YOUR GOAL: Where in the listing does the string "none" appear? Copy every line that holds it.

INFORMATION PROVIDED:
========================================

/-- BEACON (R347). -/
def beaconSend (s : State) (off : Nat) : State :=
  if !witness s || s.now < s.dup.wit.sentAt + msT 10 then s else
  let w := s.dup.wit
  let st := if holder s > 1 then 0 else if toggles s 0 off && toggles s 1 off then 1 else 2
  let fl (b : Bool) (i : Nat) : Nat := if b then 2 ^ i else 0
  let f := fl (toggles s 0 off) 0 + fl (toggles s 1 off) 1 + fl (killLatched s 0) 2 + fl (killLatched s 1) 3
  let d := [BitVec.ofNat 8 st, BitVec.ofNat 8 (holder s), BitVec.ofNat 8 w.ctr, BitVec.ofNat 8 f] ++ leBytes 2 w.epoch ++ leBytes 2 0
  can3 (setWit s { w with ctr := (w.ctr + 1) % 256, sentAt := s.now }) 0x058 d

-- Commands (R357, R360) -------------------------------------------------------------------------------------------

/-- The refusal of duplex command `v`, 0 for none. -/
def duplexRefusal (s : State) (v : Nat) : Nat :=
  let ok := match v with
    | 1 => inPair s
    | 2 => inPair s && within (role s) 2 3
    | _ => witness s
  if ok then 0 else 0x08000022

def duplexCommand (s : State) (v : Nat) : State :=
  match v with
  | 1 => setDup s { s.dup with swapReq := true }
  | 2 => join s
  | 3 => swapOrder s false
  | _ =>
    let u := rdN s 0x2500 0x92
    let k := setBit (if bit u 0 then setBit s.dup.wit.kill 0 false else s.dup.wit.kill) 1 (bit s.dup.wit.kill 1 && !bit u 1)
    let s := setWit s { s.dup.wit with kill := k, units := s.dup.wit.units.map fun p => (p.1, if bit u p.1 then { p.2 with kills := [], killAt := none } else p.2) }
    wrN s 0x2500 0x92 0

/-- A RESYNC order at the standby. -/
def orderResync (s : State) (unit num : Nat) : State :=
  if !inPair s || unit != unitNo s then s
  else if within (role s) 2 3 then answerOrder (join s) 4 0 num else answerOrder s 4 1 num

end Sys2Proof.Machine
end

========================================

WRITTEN RESPONSE:
/-- The refusal of duplex command `v`, 0 for none. -/
    let s := setWit s { s.dup.wit with kill := k, units := s.dup.wit.units.map fun p => (p.1, if bit u p.1 then { p.2 with kills := [], killAt := none } else p.2) }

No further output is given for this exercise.